The remnants of the ancestral nuclei are still present as nucleomorphs in the eukaryotic endosymbiots of the Cryptophyte and chlorarachniophyte plastids, originally derived from red and green algae. The malaria parasite Plasmodium falciparum also retains remnants of a plastid which may be derived from either green or red algae (Teich, 2007).

CENTRIOLES

     Other organelles such as peroxisomes, glyoxysomes (plants), glycosomes (trypanosomes), and flagella have been considered for endosymbiotic origin but this has proved more difficult to test (Gray, 1992).
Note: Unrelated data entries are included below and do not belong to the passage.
/-- One assignment: its plan entry is written and its row is sent; after the last one come the counts. -/
def dispatchUnit (t : Nat) (e : QEntry) : X Bool := do
  let e ← xEntry (dspAgent t 0 e)
  let s ← xState
  let r := drecOf ((e.run.snap[0]?).getD [])
  let plan := (e.run.snap[1]?).getD []
  let maps := (e.run.snap[2]?).getD []
  let routes := (e.run.snap[3]?).getD []
  let i := e.run.unit
  let total := r.ntok * r.k
  let n := dPatch e.d
  let pa := dpPlan e.d + n * (8 * total)
  let next := xRun (dspAgent t 0 e) (fun u => { u with unit := u.unit + 1 })
  if i < total then do
    let a := asgOf plan i
    let g0 := dspAgent t 0 e
    xPutBytes g0 (pa + 8 * i) (((plan.drop (8 * i)).take 8).map (fun b => (b, false)))
    flushRemote g0
    match a.row with
    | none => next
    | some row => do
      let m := mapEnt maps a.e
      let tok := i / r.k
      let g := dspAgent t (s.dspEngine m.dev) e
      let ws ← xRow g r.src (dpRow e.d + (n * r.ntok + tok) * r.ld) r.h
      let gate := if r.gate then some (bf32 (BitVec.ofNat 16 (lField routes (16 * tok + 8 + 2 * (i % r.k)) 2))) else none
      let (vs, c1) := gateRow gate ws
      let rnd (k : Nat) : Rnd := rndOf r.rmode e.run.seed 0x913 ((r.seq + tok) % 2 ^ 24) k
      let narrow (w : Narrow) : Narrow := if r.gate then w.ofProducts else w
      let same := !r.gate && r.src == r.wire
      let dst := m.base + row * m.ld
      if curdFmt r.wire then
        (List.range (r.h / 1024)).forM (fun q => do
          let w := narrow (toWire r.wire (fun k => rnd (1024 * q + k)) false ((vs.drop (1024 * q)).take 1024))
          xMod (fun s => s.dspCount w.counts)
          xSendGroup g 0x12 m.dev (dst + q * 1024 * sizeOf r.dfmt) r.wire 0 r.dfmt 0 w.words)
      else do
        let w := narrow (toWire r.wire rnd same vs)
        xMod (fun s => s.dspCount w.counts)
        xSendLines g m.dev r.wire (r.h + 1) dst w.words
      flushRemote g
      xMod (fun s => s.dspCount c1)
      next
    pure false
  else do
    let as := (List.range total).map (asgOf plan)
    let cnt (k : Nat) : Nat := (as.filter (fun a => a.st == k)).length
    let g0 := dspAgent t 0 e
    xPutBytes g0 r.cnt (((leBytes 4 (cnt 0) ++ leBytes 4 (cnt 1) ++ leBytes 4 (cnt 2) ++ leBytes 4 0)).map (fun b => (b, false)))
    flushRemote g0
    let body (tile : Nat) (why n : Nat) (c : Nat → Nat) : List Byte :=
      leBytes 2 tile ++ leBytes 2 r.layer ++ leBytes 4 (c 0) ++ leBytes 4 (c 1) ++ leBytes 4 (c 2) ++ leBytes 1 why ++ leBytes 1 n
    xMod (fun s =>
      let s := [0, 1, 2].foldl (fun s k =>
        let (c, ev) := s.dsp.tok.count k (cnt k)
        let s := { s with dsp := { s.dsp with tok := c } }
        if ev then s.post none 0x10 (body 0xFFFF 2 k (fun j => ((s.dsp.tok.cnt[j]?).getD 0#32).toNat)) else s) s
      if r.notify && cnt 2 ≠ 0 then s.post (some e.ctx) 0x10 (body t 1 0 cnt) else s)
    next
    pure true

/-! ### COMBINE (R351) -/

/-- The plan, the map and, with GATE, the routes are read and checked at the start (R352, R502). -/
def combineStart (t : Nat) (e : QEntry) : X StartX := do
  match dspHead e.d with
  | .error (o, v) => pure (.refuse o v)
  | .ok _ =>
    let g := dspAgent t 0 e
    let (l, p0) ← xBytes g (dpRec e.d) 20 64
    match p0 with
    | some a => pure (.poison a)
    | none =>
      match (do drecChk l; drowChk e.d (drecOf l)) with
      | .error (o, v) => pure (.refuse o v)
      | .ok _ =>
        let r := drecOf l
        let total := r.ntok * r.k
        let (plan, p1) ← xBytes g (dpPlan e.d + dPatch e.d * (8 * total)) (2 * total + 1) (8 * total)
        let (maps, p2) ← xBytes g (if dpTab e.d = 0 then r.map else dpTab e.d) (4 * r.nexp + 1) (16 * r.nexp)
        let (routes, p3) ← if r.gate then xBytes g r.route (4 * r.ntok + 1) (16 * r.ntok) else pure ([], none)
        match p1.orElse (fun _ => p2.orElse (fun _ => p3)) with
        | some a => pure (.poison a)
        | none =>
          match (do routeChk r routes; mapChk maps r.nexp; chkAll total (planEntChk r plan maps)) with
          | .error (o, v) => pure (.refuse o v)
          | .ok _ => pure (.go { Run.start with seed := (← xState).dsp.seed, snap := [l, plan, maps, routes] })

def doCombine (t : Nat) (s : State) : State := s.startEdge t 0x81 0x300 (fun _ _ => true) (combineStart t)

/-- The lines of a row at another device, or at this one over the mesh (R342). -/
def xFetchLines (g : Agent) (dev : Nat) : Nat → Nat → X (List (W32 × Bool))
  | 0, _ => pure []
  | n + 1, a => do
    let b ← remoteLine g dev a noPage
    let r ← xFetchLines g dev n (a + 64)
    pure (b.words ++ r)

/-- Add f × row element by element (R351). -/
def addRow (f : W32) (acc : List (FRes × Bool)) (row : List (W32 × Bool)) : List (FRes × Bool) :=
  (acc.zip row).map (fun p =>
    let r := f32Fma .rne f p.2.1 p.1.1.1
    ((r.1, r.2 || p.1.1.2), p.1.2 || p.2.2))

/-- The choices of a token, in ascending c: rows fetched and added. -/
def xSumRows (t : Nat) (e : QEntry) (r : DRec) (plan maps routes : List Byte) (tok : Nat) :
    List Nat → List (FRes × Bool) × Nat → X (List (FRes × Bool) × Nat)
  | [], acc => pure acc
  | c :: cs, (acc, bad) => do
    let a := asgOf plan (tok * r.k + c)
    match a.row with
    | none => xSumRows t e r plan maps routes tok cs (acc, bad)
    | some row => do
      let m := mapEnt maps a.e
      let s ← xState
      let g := dspAgent t (s.dspEngine m.dev) e
      let ws ← xFetchLines g m.dev (ceilDiv (r.h * sizeOf r.dfmt) 64) (m.base + row * m.ld)
      let xs := (List.range r.h).map (fun i =>
        if r.dfmt = 0 then (ws[i]?).getD (0#32, false)
        else
          let w := (ws[i / 2]?).getD (0#32, false)
          (bf32 (BitVec.ofNat 16 (bitsOf w.1.toNat (16 * (i % 2)) 16)), w.2))
      let f := if r.gate then bf32 (BitVec.ofNat 16 (lField routes (16 * tok + 8 + 2 * c) 2)) else one32
      let n := (xs.filter (fun x => nonFin x.1)).length + b2n (nonFin f)
      xSumRows t e r plan maps routes tok cs (addRow f acc xs, bad + n)

/-- One token of a COMBINE. An element that saturates in FP32 and again in the narrowing counts under 0 once (DESIGN CHOICE, log 50). -/
def combineUnit (t : Nat) (e : QEntry) : X Bool := do
  let e ← xEntry (dspAgent t 0 e)
  let r := drecOf ((e.run.snap[0]?).getD [])
  let at' (i : Nat) : List Byte := (e.run.snap[i]?).getD []
  let tok := e.run.unit
  let zero : List (FRes × Bool) := List.replicate r.h ((0#32, false), false)
  let (acc, bad) ← xSumRows t e r (at' 1) (at' 2) (at' 3) tok (List.range r.k) (zero, 0)
  let g := dspAgent t 0 e
  let st := acc.zipIdx.map (fun p =>
    let x := storeElem r.src (rndOf r.rmode e.run.seed 0x913 ((r.seq + tok) % 2 ^ 24) p.2) p.1.1.1
    ({ x with sat := x.sat || p.1.1.2 }, p.1.2))
  xPutElems g r.src (dpRow e.d + (dPatch e.d * r.ntok + tok) * r.ld) 0 (st.map (fun p => (p.1.code, p.2)))
  flushAs g r.src
  xMod (fun s => s.dspCount [(0, (st.filter (fun p => p.1.sat)).length),
    (1, (st.filter (fun p => p.1.nan)).length), (2, bad)])
  xRun g (fun u => { u with unit := tok + 1 })
  pure (decide (r.ntok ≤ tok + 1))

/-- A bound on the units of a DISPATCH or COMBINE. -/
def dispatchUnits (e : QEntry) : Nat :=
  let r := drecOf ((e.run.snap[0]?).getD [])
  r.ntok * r.k + 2

def execDispatch (t : Nat) (s : State) : Out := .next (doDispatch t s)
def execCombine (t : Nat) (s : State) : Out := .next (doCombine t s)

end Sys2Proof.Machine
end

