-- ==== Sys2Proof/Machine/Plan.lean ====
section
/-! DEFINITION. What a manager plans (R367, R376, R377, R380): the combining tree, parity groups, snapshot partners, methods, and TREECFG.
Choices that the manual leaves to the manager are DESIGN CHOICES of log 61. -/

namespace Sys2Proof.Machine

/-! ### The combining tree (R367): fan-out 16, filled level by level -/

def treeFan : Nat := 16

/-- The children of place `i` of the devices below the manager; the manager's own stand at places 0 to 15. -/
def treeKids (l : List Nat) (i : Nat) : List Nat := (l.drop (treeFan * (i + 1))).take treeFan

/-- The parent of place `i`. -/
def treeParent (mgr : Nat) (l : List Nat) (i : Nat) : Nat := if i < treeFan then mgr else (l[i / treeFan - 1]?).getD mgr

/-! ### Parity groups (R376) -/

/-- How many groups: none below four devices, at least two, of about eight devices each. -/
def groupCount (n : Nat) : Nat := if n < 4 then 0 else max 2 (n / 8)

/-- A list cut into `k` runs whose sizes differ by at most 1. -/
def splitRuns : Nat → List Nat → List (List Nat)
  | 0, _ => []
  | k + 1, l =>
    let m := (l.length + k) / (k + 1)
    l.take m :: splitRuns k (l.drop m)

def groupsOf (l : List Nat) : List (List Nat) := splitRuns (groupCount l.length) l

def groupIndex (gs : List (List Nat)) (d : Nat) : Option Nat := gs.findIdx? (fun g => g.contains d)

/-- The group that holds the pieces of group `n` (R376). -/
def nextGroup (gs : List (List Nat)) (n : Nat) : List Nat := (gs[(n + 1) % gs.length]?).getD []

/-- Bytes of one piece (R376): ceil(L / G), rounded up to 4 KiB. -/
def pieceBytes (len g : Nat) : Nat := ((len + g - 1) / g + 4095) / 4096 * 4096

/-- Multiplication by g = 2 in GF(2^8) with polynomial 0x11D. -/
def gfDouble (b : Byte) : Byte := (b <<< 1) ^^^ (if b.getLsbD 7 then 0x1D#8 else 0#8)

/-- g^n · b. -/
def gfScale : Nat → Byte → Byte
  | 0, b => b
  | n + 1, b => gfScale n (gfDouble b)

/-- The share of member `i` in shard 0 (P) or 1 (Q): a shard is the XOR of the shares. -/
def parityShare (shard i : Nat) (b : Byte) : Byte := if shard = 0 then b else gfScale i b

/-- A shard of a group from its members' strings, bytewise; a shorter string counts as padded with zeros. -/
def parityShard (shard len : Nat) (strings : List (List Byte)) : List Byte :=
  (List.range len).map (fun x => strings.zipIdx.foldl (fun a p => a ^^^ parityShare shard p.2 ((p.1[x]?).getD 0#8)) 0#8)

/-! ### Methods (R380) -/

/-- FORCESNAP or FORCEPAR decides; else a small entry, or one that changed in at most 4 of the last 16 checkpoints, takes snapshot. -/
def takesSnap (hist : List Bool) (e : CkEnt) : Bool :=
  if bitOf e.flags 0 then true
  else if bitOf e.flags 1 then false
  else decide (e.bytes ≤ 0x100000) || (hist.length == 16 && decide ((hist.filter id).length ≤ 4))

def Clu.histOf (c : Clu) (d tid : Nat) : List Bool := ((c.hist.find? (fun p => p.1 == (d, tid))).map (·.2)).getD []

/-- The tensor ids of a device's table that take snapshot. -/
def Clu.methodsOf (c : Clu) (d : Nat) (t : CkTab) : List Nat := (t.ents.filter (fun e => takesSnap (c.histOf d e.tid) e)).map (·.tid)

/-- Every entry is assigned a method again. -/
def Clu.assign (c : Clu) : Clu := { c with plans := c.tabs.map (fun p => (p.1, c.methodsOf p.1 p.2)) }

/-! ### Snapshot partners (R377) -/

/-- One augmenting path: device `d` gets a partner of `ps`, moving others to another partner where that helps; `seen` are the
partners tried. -/
def augment (ok : Nat → Nat → Bool) (ps : List Nat) : Nat → Nat → List Nat → List (Nat × Nat) →
    Option (List (Nat × Nat)) × List Nat
  | 0, _, seen, _ => (none, seen)
  | n + 1, d, seen, m =>
    ps.foldl (fun (r : Option (List (Nat × Nat)) × List Nat) p =>
      if r.1.isSome || r.2.contains p || !ok d p then r
      else
        match m.find? (fun x => x.2 == p) with
        | none => (some ((d, p) :: m), p :: r.2)
        | some x =>
          let q := augment ok ps n x.1 (p :: r.2) m
          (q.1.map (fun m => (d, p) :: m.filter (fun y => !(y.1 == x.1 && y.2 == p))), q.2)) (none, seen)

/-- Partners for all devices that can have one; those that have one keep it where possible. -/
def matchPartners (ok : Nat → Nat → Bool) (ds : List Nat) (old : List (Nat × Nat)) : List (Nat × Nat) :=
  let kept := old.filter (fun p => ds.contains p.1 && ds.contains p.2 && ok p.1 p.2)
  ds.foldl (fun m d =>
    if m.any (fun p => p.1 == d) then m
    else ((augment ok ds (ds.length + 1) d [] m).1).getD m) kept

/-- The drive of `p` can hold both slots of device `d`, works, and sits on another board. -/
def Clu.canHold (c : Clu) (d p : Nat) : Bool :=
  Config.boardOf d != Config.boardOf p &&
  (match getDev c.drives p with
   | some n => decide (2 * (match getDev c.tabs d with | some t => tabTotal t | none => 0) ≤ 4096 * n)
   | none => false)

/-! ### The plan of a device (R366 TREECFG) -/

/-- The other devices that are alive. -/
def Clu.live (c : Clu) : List Nat := c.known.filter (fun d => !c.failed.contains d)

/-- The devices that hold job state, in rising order of their ids, the manager among them where it does. -/
def Clu.members (c : Clu) (self : Nat) : List Nat := if c.holdsJob then addDev c.known self else c.known

/-- An entry of device `d` is saved by parity: its group exists, and it takes no snapshot, or can take none (R377). -/
def Clu.byParity (c : Clu) (d tid : Nat) : Bool :=
  (groupIndex c.groups d).isSome && (!((getDev c.plans d).getD []).contains tid || (getDev c.partners d).isNone)

/-- The parity total of a device. -/
def Clu.parityTotal (c : Clu) (d : Nat) : Nat :=
  match getDev c.tabs d with
  | some t => ((t.ents.filter (fun e => c.byParity d e.tid)).map (·.bytes)).sum
  | none => 0

/-- The length L of a group's strings (R376). -/
def Clu.groupLen (c : Clu) (g : List Nat) : Nat := (g.map c.parityTotal).foldl max 0

/-- Parity shards per group. -/
def planShards : Nat := 1

/-- The bytes of pieces that member `d` of a group holds for the previous one, in one slot. -/
def Clu.heldBytes (c : Clu) (d : Nat) : Nat :=
  match groupIndex c.groups d with
  | none => 0
  | some n =>
    let g := (c.groups[n]?).getD []
    let prev := (c.groups[(n + c.groups.length - 1) % c.groups.length]?).getD []
    let mine := (List.range prev.length).filter (fun j => (g[j % g.length]?) == some d)
    mine.length * planShards * pieceBytes (c.groupLen prev) prev.length

/-- The plan of device `d`; a spare that has just taken the id also gets the table and the catalogue. -/
def Clu.cfgOf (c : Clu) (self d : Nat) : TreeCfg :=
  let l := c.live
  let place := l.findIdx? (· == d)
  let n := groupIndex c.groups d
  let g := match n with | some n => (c.groups[n]?).getD [] | none => []
  let fresh := match c.rolling with | some r => r.subs.any (fun p => p.1 == d) | none => false
  { parent := if d = self then none else some (match place with | some i => treeParent self l i | none => self)
    children := if d = self then l.take treeFan else match place with | some i => treeKids l i | none => []
    group := g, index := (g.findIdx? (· == d)).getD 0
    nextGroup := match n with | some n => nextGroup c.groups n | none => []
    shards := planShards, len := c.groupLen g, held := c.heldBytes d
    partner := getDev c.partners d
    snapFor := (c.partners.find? (fun p => p.2 == d)).map (·.1)
    snap := match getDev c.tabs d with | some t => (t.ents.map (·.tid)).filter (fun i => !c.byParity d i) | none => []
    table := if fresh then getDev c.tabs d else none
    cat := if fresh then c.ckpts.map (fun k => { k with devs := k.devs.filter (fun p => p.1 == d) }) else []
    seq := c.ckSeq, gen := c.gen }

def cfgWords (t : TreeCfg) : List Nat :=
  (match t.parent with | some p => [1, p] | none => [0]) ++ [t.children.length] ++ t.children ++ [t.group.length] ++ t.group ++
  [t.index, t.nextGroup.length] ++ t.nextGroup ++ [t.shards] ++ longWords t.len ++ longWords t.held ++
  (match t.partner with | some p => [1, p] | none => [0]) ++ (match t.snapFor with | some p => [1, p] | none => [0]) ++ [t.snap.length] ++ t.snap ++
  (match t.table with | some x => 1 :: tabWords x | none => [0]) ++ [t.cat.length] ++ (t.cat.map recWords).flatten ++ [t.seq, t.gen]

/-- A device takes a plan; counts from children of another tree are void, its ready goes up again, and its last commit is acknowledged again
(R367, R372). A spare that has taken an id learns of the newest complete checkpoint (R379). -/
def Clu.plant (c : Clu) (t : TreeCfg) : Clu :=
  let same := c.gen = t.gen ∧ c.tree.parent = t.parent ∧ c.tree.children = t.children
  { c with
    tree := t, gen := t.gen
    ackDue := c.ackDue || (!decide same && c.commits != 0#32)
    creadys := if same then c.creadys else [], ccacks := if same then c.ccacks else [], sent := if same then c.sent else false
    table := if t.table.isSome then t.table else c.table
    saved := if t.table.isSome then t.cat else c.saved
    ckpt := match t.table, t.cat with | some _, k :: _ => k.epoch | _, _ => c.ckpt
    ckv := c.ckv || (t.table.isSome && !t.cat.isEmpty)
    slot := match t.table, t.cat with | some _, k :: _ => k.seq % 2 | _, _ => c.slot
    ckSeq := if t.table.isSome then t.seq else c.ckSeq }

/-- CLUSTOP for devices that `now` adds to `old`: 4 parity space, 5 snapshot space (R376, R377). -/
def State.stopsFor (s : State) (cause : Nat) (now old : List Nat) : State :=
  (now.filter (fun d => !old.contains d)).foldl (fun s d => s.cluStop cause d) s

/-- The tree is drawn anew where its devices have changed: a new generation, so that no count of the old tree is taken for a device that has
gone, and a plan for every device (R372). -/
def Clu.newTree (c : Clu) : Clu :=
  if c.live = c.treeLive then c else { c with treeLive := c.live, gen := c.gen + 1, cfgs := [], creadys := [], ccacks := [] }

/-- The groups and partners are drawn again: partners among the drives that work, groups over all devices that hold job state. -/
def Clu.draw (c : Clu) (self : Nat) : Clu :=
  let ms := c.members self
  let c := { c with groups := groupsOf ms, partners := matchPartners c.canHold ms c.partners }
  let tabled := ms.filter (fun d => (getDev c.tabs d).isSome)
  { c with
    parShort := tabled.filter (fun d => match getDev c.tabs d with | some t => decide (t.parBytes < 2 * c.heldBytes d) | none => false)
    snapShort := tabled.filter (fun d => (getDev c.partners d).isNone) }

/-- Send a device its plan where it changed since the last. -/
def State.sendPlan (s : State) (d : Nat) : State :=
  let t := s.clu.cfgOf s.devId d
  let base := { t with table := none, cat := [], seq := 0, gen := 0 }
  if getDev s.clu.cfgs d = some base then s
  else (s.cluSend 0x3C d s.epoch 0 0 (cfgWords t)).modClu (fun c => { c with cfgs := putDev c.cfgs d base })

/-- The manager's plan is drawn and sent again (R376, R377, R380, R382). A commit that binds goes out through the new tree, and every device
acknowledges it there (R372). -/
def State.replan (s : State) : State :=
  let o := s.clu
  let s := s.modClu (fun c => c.newTree.draw s.devId)
  let s := (s.stopsFor 4 s.clu.parShort o.parShort).stopsFor 5 s.clu.snapShort o.snapShort
  let s := s.clu.live.foldl (fun s d => s.sendPlan d) s
  let s := s.modClu (fun c => c.plant { c.cfgOf s.devId s.devId with table := none })
  match s.clu.decided with
  | some (e, flags) => if s.clu.bound then (s.modClu (fun c => { c with ccacks := [] })).commitOn e flags else s
  | none => s

end Sys2Proof.Machine
end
The phylum Archaeprotista includes some 28 families, all of which lack mitochondria and exist in anoxic environments.  Most possess a karymastigont system of organelles in which the flagellum (or related structures) are connected to the nucleus.  It may be that the karymastigont is a remnant of the apparatus which first accommodated the structures of the two ancestral cells in the resulting chimeras.  Microtubule-organizing centers and other structures may be remnants of the karymastigont (Margulis, 2000).

    Some have suggested that cilia and flagella were originally derived from spirochete bacteria which colonized the surface of ancestral eukaryotes.  There have been some reports of DNA associated with basal bodies (at the base of flagella) which might support this.  There was a report that green alga Chlamydomonas possesses a group of linked genes on a 6-9 megabase DNA molecule associated with their basal bodies.  Other studies suggested the same for several other protists.  This chromosome was reported in the anterior end of the elongated nucleus and might contact the basal bodies directly. (Hall, 1995; Hall 1989).  Other reports concluded that the basal bodies of Chlamydomonas reinhardtii do not contain immunologically detectable DNA (Johnson, 1990; (Johnson, 1991).

     In most cells, the centrioles (which are similar to basal bodies) are derived from existing centrioles which replicate.  Such a process is reminiscent of the duplication of other endosymbiotic organelles and may support a symbiotic origin for centrioles and basal bodies. There are exceptions to this, however.  Although most centriolar production occurs through replication of existing centrioles, there are examples of the synthesis of basal bodies de novo, as in meiosis in the fern Marsilea and the protist Naegleria.   Mouse embryos lack centrioles until the blastocyst stage, apparently indicating that the nucleus is capable of synthesizing them. (Johnson, 1991; (Hall, 1995)

 The unicellular green alga Ostreococcus tauri possesses the smallest eukaryotic genome and its lineage is thought to have diverged very early in the history of photosynthetic eukaryotes. The genome is 12.56-Mb in size and has a high gene density (Derelle, 2006).